Bezos ainda não disse como pretende aumentar a rentabilidade do Post. Em carta dirigida aos funcionários do jornal, porém, mostrou que entende e respeita a natureza do novo negócio. “Os valores do jornal não precisam ser alterados. A publicação deve atender à necessidade de seus leitores, e não de seus proprietários. Vamos continuar a perseguir a verdade, e vamos trabalhar duro para não cometer erros”, disse.
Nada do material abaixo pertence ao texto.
/-- A contribution kept by the router in place of an older one of its rank under the TAG (R284). -/
def Dev.contribute (d : Dev) (x : Contrib) : Dev :=
  { d with contribs := d.contribs.filter (fun y => ¬ (y.tag = x.tag ∧ y.rank = x.rank)) ++ [x] }

/-- The single-copy pieces of an element of a FRED: a lane of a blend, or the element (R114). -/
def fredUnit (c : Cmd) : Nat := if c.opr = .blend then 4 else c.elemBytes
def fredParts (c : Cmd) : Nat := c.elemBytes / fredUnit c

/-- What this device holds of an ended FRED's TAG, discarded: whether the participants agree, and the result (R284). -/
def Dev.endTag (d : Dev) (n : Nat) : Dev :=
  { d with results := aDel d.results n, agreed := nsDel d.agreed n, disagree := nsDel d.disagree n }

/-- The contribution read point by point, and then handed to the routers, which tell every participant of it; what was left of its
TAG is gone (R284; log 17). -/
def fredHand (c : Cmd) : Act Unit := do
  byPoint (c.points * fredParts c) fun u => do
    let a ← yRead c.src .read (c.srcAt (8 * c.elemBytes) (u / fredParts c) + u % fredParts c * fredUnit c) (fredUnit c)
    yUpd fun y => { y with data := y.data ++ a }
  let s ← get
  let peers := (ranksOf c.bind).filter fun r => r ≠ s.dev.rank
  if peers.any fun r => !s.reachable r then answer 3
  let bs := ((s.entAt s.yAt.1 s.yAt.2).map (·.data)).getD []
  let x : Contrib := { tag := c.tag, rank := s.dev.rank, d6 := s.yDw 6, d7 := s.yDw 7, d10 := s.yDw 10, mask := c.bind, data := bs }
  let d := s.dev.endTag c.tag
  let d1 := { d with nodes := d.nodes.filter fun v => v.tag ≠ c.tag }
  set (peers.foldl (fun s r => s.send (.contrib r c.tag x.d6 x.d7 x.d10 x.mask)) { s with dev := d1.contribute x })

/-- The clean copies that the core whose turn it is holds of bytes written under FGASID, invalidated (R109). -/
def State.dropFab (s : State) (da n : Nat) : State :=
  (partsOf da n).foldl (fun s p =>
    match translateIo (s.dev.partOfAsid s.dev.fgAsid) s.dev.fgAsid p.1 .any s with
    | .ok l _ => s.dropClean l.asid (l.va / 128)
    | .error _ _ => s) s

/-- A piece of the result written: by Y, or as an access of the fabric under FGASID where another device's router combined
it (R371); the core's own clean copies go (R109). -/
def fredPoint (c : Cmd) (own : Bool) (bs : List Byte) (u : Nat) : Act Unit := do
  let k := fredUnit c
  let da := c.dstAt (8 * c.elemBytes) (u / fredParts c) + u % fredParts c * k
  let x := (bs.drop (u * k)).take k
  if own || isSpmForm c.dst.toNat then yWrite c.dst da x
  else do
    let s ← get
    let a := s.dev.fgAsid
    match ioStore (s.dev.partOfAsid a) a da x s with
    | .ok _ t => set (t.dropFab da k)
    | .error .hold _ => throw .hold
    | .error _ t => do
      set (t.accessLog 0x09 none a da)
      answer 3

/-- The result written where it has arrived and is not yet written. -/
def fredPut (c : Cmd) : Act Unit := do
  let s ← get
  match aFind s.dev.results c.tag with
  | none => await false
  | some r =>
    if r.written then pure ()
    else do
      byPoint (c.points * fredParts c) (fredPoint c (decide (c.hub = s.dev.rank)) r.data)
      modify fun s => { s with dev := { s.dev with results := aSet s.dev.results c.tag { r with written := true } } }

/-- What a FRED waits for once its contribution is with the routers: that the participants agree; the result, where this
device writes it; and that every other device that writes it has done so. Then it reports what the nodes raised (R284, R285,
R305). -/
def fredTake (c : Cmd) : Act Unit := do
  let s ← get
  check (!s.dev.disagree.contains c.tag) cCopyMalformed
  await (s.dev.agreed.contains c.tag)
  if c.writes s.dev.rank then fredPut c
  let s ← get
  await (c.takers.all fun r => decide (r = s.dev.rank) || Config.applied s.tick r)
  match aFind s.dev.results c.tag with
  | some r => if c.writes s.dev.rank then yTally { fl := r.fl, nans := r.nans, infs := r.infs, wraps := r.wraps }
  | none => pure ()
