/-- What an access of the fabric does at its home, and the bytes of its reply. -/
def fabricDo (p : Partition) (a : BitVec 10) : FabAcc → Act (List Byte)
  | .read _ va n => ioLoad p a va.toNat n
  | .write _ va bs => do
    ioStore p a va.toNat bs
    pure []
  | .atomic _ va fmt o rm x cmp => fabricAtomic p a va.toNat fmt o rm x cmp
  | .mcast _ va bs sig gid => do
    ioStore p a va.toNat bs
    match sig with
    | some q => modify fun s =>
        s.remoteInc ((s.dev.fnOfAsid a).getD 0) (some (.gang gid)) q.1.toNat q.2.toNat 1 s.dev.rank
    | none => pure ()
    pure []
  | _ => pure []

/-- The address that an access translates. -/
def FabAcc.va : FabAcc → Nat
  | .read _ va _ | .write _ va _ | .atomic _ va _ _ _ _ _ | .mcast _ va _ _ _ => va.toNat
  | _ => 0

/-- An access performs under FGASID and is answered; a fault is logged here and answered with STATUS 0x03 (R371).
One that a slice holds while the slice map changes is not answered yet (R359; log 21). -/
def State.fabricAnswer (s : State) (org : Nat) (acc : FabAcc) : State :=
  let a := s.dev.fgAsid
  match fabricDo (s.dev.partOfAsid a) a acc s with
  | .ok bs t => t.send (.reply org 0 bs)
  | .error .hold _ => s
  | .error _ t => (t.accessLog 0x09 none a (FabAcc.va acc)).send (.reply org 3 [])

/-- FABRIC_ACCESS, at a device that takes part in a group. A packet for another device goes on by this one's routes; where they
do not reach it, its sender has STATUS 0x03 (R370). -/
def execFabricAccess (acc : FabAcc) (s : State) : Host.Outcome State Fault Refusal :=
  if s.dev.groupSize = 0 then .next s
  else .next (match acc with
    | .read org .. | .write org .. | .atomic org .. | .mcast org .. => s.fabricAnswer org.toNat acc
    | .contrib org tag d6 d7 d10 mask =>
      let x : Contrib := { tag := tag.toNat, rank := org.toNat, d6 := d6, d7 := d7, d10 := d10, mask := mask, data := [] }
      { s with dev := s.dev.contribute x }
    | .node org tag bs fl nans infs wraps =>
      let v : NodeVal := { tag := tag.toNat, rank := org.toNat, data := bs, fl := fl, nans := nans, infs := infs, wraps := wraps }
      { s with dev := { s.dev with nodes := s.dev.nodes.filter (fun y => ¬ (y.tag = v.tag ∧ y.rank = v.rank)) ++ [v] } }
    | .result tag bs fl nans infs wraps =>
      let res : FredResult := { data := bs, fl := fl, nans := nans, infs := infs, wraps := wraps, written := false }
      { s with dev := { s.dev with results := aSet s.dev.results tag.toNat res } }
    | .gang org gid m => s.gangNotice org.toNat gid.toNat m
    | .forward org src p =>
      if smGet 0 s.dev.froute p.rank = 0 then s.send (.reply org.toNat 3 []) else s.forward org.toNat src p)

/-! ### COMBINING_MERGE_TIMEOUT (R277) -/

/-- COMBINING_MERGE_TIMEOUT: 4,096 ring cycles after the last combine of a line. -/
def execCombiningMergeTimeout (line : BitVec 33) (s : State) : Host.Outcome State Fault Refusal :=
  match aFind s.dev.combT line.toNat with
  | some t => if t.1 + 4096 ≤ s.dev.rtc then .next { s with dev := s.dev.merge line.toNat } else .next s
  | none => .next s

end Sys2Proof.Machine
end

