/-! ### K: memory, shaping, copies, sharing, system words (R172–R200) -/

/-- A nest launch of engine `e`: the table that word 1 completes becomes the shadow copy, READY is 1, and a journal entry
holds it (R141, R176, R337, R338). -/
def Cask.launchNest (c : Cask) (dual : Bool) (n : NestNo) (base w : Word) (e : Eng) : Cask :=
  let x := c.nest e n.toNat
  let shd : NestCopy := { x.shd with
    base := base, elog := w.toNat % 4, toSpm := w.getLsbD 2, target := w.toNat / 2 ^ 8 % 2 ^ 21 }
  let d := NestCopy.descriptor shd
  let ent := d.take 128 ++ List.replicate (128 - d.length) 0 ++ bytesOf 8 c.yy.jhead ++
    bytesOf 8 (4 + (if e = .s then 1 else 0) * 2 ^ 13 + n.toNat * 2 ^ 14) ++ List.replicate 48 0
  let c1 := c.setKlm (klmUser dual + 192 * (c.yy.jhead % 336)) ent
  ({ c1 with yy := { c1.yy with jhead := (c.yy.jhead + 1) % 2 ^ 32 } } : Cask).setNest e n.toNat
    { x with shd := shd, ready := true, jnum := c.yy.jhead }

/-- K's words that act on their cask: what they need, what they wait for (R28), whether they are handshakes, before which
the store buffer drains (R104), what they do, and which commands they join (R108). -/
def caskWord (s : State) : Instr → Option (Prop × Prop × Bool × (Cask → Cask) × (Unjoined → Bool))
  | .nestl m n lev a => some (True, ∀ e ∈ KMask.engines m, (s.cask.nest e n.toNat).ready = false, false, fun c =>
      (KMask.engines m).foldl (fun x e => x.setNest e n.toNat { x.nest e n.toNat with
        shd := { (x.nest e n.toNat).shd with
          levels := (x.nest e n.toNat).shd.levels.set lev.toNat
            ((s.cask.sreg a).toNat / 2 ^ 40, ((s.cask.sreg a).extractLsb' 0 40).toInt) } }) c, fun _ => false)
  | .ringc n a =>
    let r : Ring := { Ring.reset with w0 := s.cask.sreg a }
    let old := s.cask.ring n.toNat
    some ((s.cask.sreg a).toNat / 2 ^ 52 % 16 < 12 ∧ (s.cask.sreg a).toNat / 2 ^ 48 % 16 < 12 ∧ r.base % 128 = 0 ∧
        r.base + r.slots * r.slotBytes ≤ spmSize s.dual ∧ old.pipe = false ∧ old.toPipe = none,
      old.depth = 0 ∧ s.cask.ringNamed n.toNat = false, true, fun c =>
        c.setRing n.toNat { c.ring n.toNat with w0 := s.cask.sreg a &&& 0x00FFFFFFFC1FFFFF, head := 0, tail := 0 }, fun _ => false)
  | .fmt a => some (True, s.cask.cp.fq.length < 32, true, fun c =>
      { c with cp := { c.cp with fq := c.cp.fq ++ [s.cask.sreg a] } }, fun _ => false)
  | .loopb mk a m k => some (1 ≤ (s.cask.sreg a).toNat ∧ (s.cask.sreg a).toNat < 2 ^ 24 ∧
        (mk.l = true ∨ mk.m = true ∨ mk.s = true) ∧ (mk.m = false → m = 0) ∧ (mk.s = false → k = 0) ∧
        (mk.l = false → m = 0 ∧ k = 0),
      ∀ e ∈ KMask.engines mk, (s.cask.eng e).rpt = 0, true, fun c =>
        (KMask.engines mk).foldl (fun x e => x.updEng e fun st => { st with
          rpt := (s.cask.sreg a).toNat, iters := 0, skewFree := !mk.l && decide (c.eL.rpt = 0),
          skew := match e with
            | .l => 0
            | .m => m.toNat
            | .s => k.toNat }) c, fun _ => false)
  | .ewr m sel a => match eState m sel with
    | some x => some (x ≠ .rv ∧ (x = .tks → ∀ i, i < 6 → (s.cask.sreg a).toNat / 4 ^ i % 4 ≠ 3), True, true, fun c =>
        c.ewrWrite (s.cask.sreg a) x, fun _ => false)
    | none => none
  | .cpw k a imm =>
    let ea := (s.cask.sreg a + imm.signExtend 64).toNat
    some (ea % 32 = 0 ∧ ea + 32 ≤ klmSize s.dual ∧ s.cask.cleanKlm ea 32, True, false, fun c =>
      { c with yy := { c.yy with
        staging := smSetRange 0 c.yy.staging (32 * k.toNat) (c.klmBytes ea 32), written := c.yy.written ||| (1 <<< k.toNat) } }, fun _ => false)
  | .waitq q n => some (1 ≤ n.toNat ∧ n.toNat ≤ 64, (s.cask.yy.queue q.toNat).length < n.toNat, false, id,
      fun u => decide (u.queue = q.toNat))
  | .waite ev a imm => some (True,
      (s.cask.evreg ev.toNat - ((s.cask.sreg a).setWidth 32 + imm)).toNat < 2 ^ 31, false, id, fun u => u.evs.contains ev.toNat)
  | .sige ev imm => some (True, True, false, fun c =>
      { c with cp := { c.cp with ev := smSet 0 c.cp.ev ev.toNat (c.evreg ev.toNat + imm) } }, fun _ => false)
  | .mark n m => some (∀ l, s.cask.cp.lastMark = some l → n ≠ l ∧ (n - l).toNat < 2 ^ 15,
      (aGet MarkEnt.reset s.cask.cp.mtab (n.toNat % 16)).pend = KMask.none, false, fun c =>
        let c1 : Cask := { c with cp := { c.cp with
          mtab := aSet c.cp.mtab (n.toNat % 16) { n := n, mask := m, pend := m, cnum := c.yy.cnum }, lastMark := some n } }
        let c2 := (KMask.engines m).foldl (fun c e => c.placeMark n (Config.fetchAhead s.tick e) e) c1
        if m.y then c2.placeYMark n else c2, fun _ => false)
  | .rdvw n =>
    let x := aGet MarkEnt.reset s.cask.cp.mtab (n.toNat % 16)
    some (x.n = n, x.pend = KMask.none, false, id, fun u =>
      x.mask.y && decide (ageOf s.cask.yy.cnum x.cnum ≤ ageOf s.cask.yy.cnum u.cnum))
  | _ => none
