-- ==== Sys2Proof/Tests/Slice0.lean ====
section
/-! SUPPORT. The model's own tests: ill-formed instructions refused, words of the spec decoded, the worked examples of the spec
and hand calculations on one step each, and for every statement of Certificates/Slice0/Obligations.lean a state and operands
that meet its hypotheses. Expected values come from the spec; each test names its rule. -/

namespace Sys2Proof.Tests

open Sys2Proof Sys2Proof.Machine

set_option Elab.async false

/-! ### Well-formed and ill-formed instructions -/

/-- No token. -/
def t0 : Tk := { pp := false, pn := false, hp := false, hn := false }
/-- The engines of a K mask. -/
def km (l m s y : Bool) : KMask := { l := l, m := m, s := s, y := y }
/-- A clause that is not enabled. -/
def noClause : Clause := { en := false, ev := 0, thr := 0 }
/-- A copy command with one i32 element and no option. -/
def cmd : Cmd :=
  { queue := 0, crec := false, rsig := false, rtn := false, link := false, w0 := noClause, w1 := noClause, rdev := 0,
    rloc := false, rev := 0, rcore := 0, sigm := 0, src := 0x10000, dst := 0x20000, x0 := 1, x1 := 1, x2 := 1, ss1 := 0,
    ss2 := 0, ds1 := 0, ds2 := 0, sfmt := .i32, dfmt := .i32, opr := .move, rm := .rne, arg := 0, ret := 0, next := 0,
    bind := 0, crecAt := 0 }
def cmdFill : Cmd := { cmd with src := 5 }
def cmdAccw : Cmd := { cmd with opr := .add }
def cmdRatom : Cmd := { cmd with opr := .add, src := 0xFE00000000000100, rtn := true, crec := true, ret := 0x30000, crecAt := 0x40000 }
def cmdTnode : Cmd := { cmd with x0 := 0, x1 := 0, x2 := 0, src := 7, arg := 0x22 }
def cmdKvcmt : Cmd := { cmd with x0 := 32, bind := 0x50000, arg := 0x0100000000 }
def cmdFmcast : Cmd := { cmd with bind := 2 }
def cmdFred : Cmd := { cmd with opr := .add, bind := 3 }
def cmdSigr : Cmd :=
  { cmd with src := 0, dst := 0, x0 := 0, x1 := 0, x2 := 0, sfmt := .fp32, dfmt := .fp32, rsig := true, arg := 1 }
def cmdPipe : Cmd := { cmd with src := 0, dst := 0, x0 := 0, x1 := 0, x2 := 0, sfmt := .fp32, dfmt := .fp32, bind := 0x51 }

theorem test_wf_words : ([.ldk 3 false none 1 2 0, .nestl (km true false true false) 0 5 1, .nestb (km true false false false) 0 1 2,
    .loopb (km true true true false) 1 0 0, .jctlReissue (km true false true true) 1, .drn t0 false true 1 2 3 4,
    .drn t0 false false 1 2 0 4, .crowv t0 .sum 1 2 0, .crowv t0 .row 1 2 3, .vcmp t0 .un .fp32 none 1 2 (.v 3),
    .vshl t0 .i32 none 1 2 (.v 3), .vshr t0 .n32 none 1 2 (.v 3), .cqapp t0 true 1 2 3 4 5, .cqapp t0 false 1 2 3 0 5,
    .vsband t0 .mask 7, .vsband t0 .ver 8, .remoteIncrement (.launch 0) 383 0 1, .vintageEnWrite 383 true false]
    : List Instr).all Instr.wf = true := by decide

/-- One ill-formed word for each check of WellFormed. -/
theorem test_ill_formed_words : ([.ldk 3 true none 1 2 0, .nestl (km false false false false) 0 0 1,
    .nestl (km true true false false) 0 0 1, .nestl (km true false false true) 0 0 1, .nestl (km true false false false) 0 6 1,
    .nestb (km false false false false) 0 1 2, .nestb (km true true false false) 0 1 2, .loopb (km true false false true) 1 0 0,
    .jctlReissue (km false true false false) 1, .drn t0 false false 1 2 3 4, .crowv t0 .sum 1 2 3,
    .vcmp t0 .un .i32 none 1 2 (.v 3), .vshl t0 .fp32 none 1 2 (.v 3), .vshr t0 .fp32 none 1 2 (.v 3),
    .cqapp t0 false 1 2 3 4 5, .vsband t0 .mask 8, .remoteIncrement (.launch 0) 384 0 1, .vintageEnWrite 384 true false]
    : List Instr).all (fun i => !i.wf) = true := by decide

theorem test_wf_commands : ([.copy cmd, .fill cmdFill, .accw cmdAccw, .ratom cmdRatom, .tnode cmdTnode, .kvcmt cmdKvcmt,
    .fmcast cmdFmcast, .fred cmdFred, .sigr cmdSigr, .pipeBind cmdPipe, .pipeUnbind { cmdPipe with bind := 0x20051 }]
    : List Instr).all Instr.wf = true := by decide

/-- What R158–R162 ask of every command: inactive fields zero, governed dwords aligned, RCORE a core, no extent zero. -/
theorem test_ill_formed_common : ([{ cmd with w0 := { en := false, ev := 1, thr := 0 } },
    { cmd with w1 := { en := false, ev := 0, thr := 1 } }, { cmd with rdev := 1 }, { cmd with rloc := true },
    { cmd with rev := 1 }, { cmd with rcore := 1 }, { cmd with rsig := true, rcore := 384 }, { cmd with ret := 8 },
    { cmd with next := 128 }, { cmd with link := true, next := 64 }, { cmd with link := true, next := 0x8000000000000 },
    { cmd with crecAt := 64 }, { cmd with crec := true, crecAt := 32 }, { cmd with crec := true, crecAt := 0x8000000000000 },
    { cmd with x0 := 0 }, { cmd with x1 := 0 }, { cmd with x2 := 0 }] : List Cmd).all (fun c => !c.okCopy) = true := by decide

theorem test_ill_formed_copy : ([{ cmd with src := 0x8000000000000 }, { cmd with dst := 0x8000000000000 },
    { cmd with opr := .add }, { cmd with arg := 1 }, { cmd with rtn := true, ret := 8 }, { cmd with bind := 1 },
    { cmd with src := 0x10002 }, { cmd with ds1 := 2 }, { cmd with ss2 := 2 }, { cmd with sfmt := .i4, dfmt := .i4 },
    { cmd with dst := 0x10000 }] : List Cmd).all (fun c => !c.okCopy) = true := by decide

theorem test_ill_formed_fill : ([{ cmdFill with dst := 0x8000000000000 }, { cmdFill with sfmt := .i8 },
    { cmdFill with opr := .add }, { cmdFill with rm := .rtz }, { cmdFill with arg := 1 }, { cmdFill with rtn := true, ret := 8 },
    { cmdFill with bind := 1 }, { cmdFill with ss1 := 4 }, { cmdFill with ss2 := 4 }, { cmdFill with src := 0x100000000 },
    { cmdFill with dst := 0x20002 }, { cmdFill with sfmt := .n4, dfmt := .n4 }, { cmdFill with x0 := 0 }]
    : List Cmd).all (fun c => !c.okFill) = true := by decide

theorem test_ill_formed_accw : ([{ cmdAccw with src := 0x8000000000000 }, { cmdAccw with dst := 0xFE00000000000000 },
    { cmdAccw with sfmt := .n32 }, { cmdAccw with opr := .move }, { cmdAccw with sfmt := .fp32, dfmt := .fp32, opr := .and },
    { cmdAccw with sfmt := .i4, dfmt := .i4 }, { cmdAccw with arg := 1 }, { cmdAccw with bind := 1 },
    { cmdAccw with sfmt := .fp32, dfmt := .fp32, opr := .blend, rm := .rtz }, { cmdAccw with src := 0x10002 },
    { cmdAccw with ds2 := 2 }, { cmdAccw with x2 := 0 }] : List Cmd).all (fun c => !c.okAccw) = true := by decide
Arrematou afirmando que a atual direção, que toca o dia a dia do Post, permaneceria intocada. “Eles entendem mais desse ramo do que eu.”

Mesmo os analistas americanos ainda se perguntam de que forma um jornal com perspectivas financeiras acanhadas (o periódico faturou 582 milhões de dólares em 2012, ante 61 bilhões da Amazon) pode interessar a Bezos, e o que ele pode fazer pelo Post. Uma das hipóteses aventadas é que o CEO pode usar o jornal como púlpito para pregações como a defesa do casamento gay, uma das raras bandeiras políticas que o executivo reservado levantou. Ele poderia usar o Post ainda para defender interesses corporativos, em questões como tributos, direitos autorais, patentes e privacidade de usuários. Segundo o Center for Responsive Politics, grupo que monitora lobbies, a Amazon gastou mais de 1,7 milhão de dólares com a atividade neste ano. O futuro próximo, portanto, ainda é imprevisível.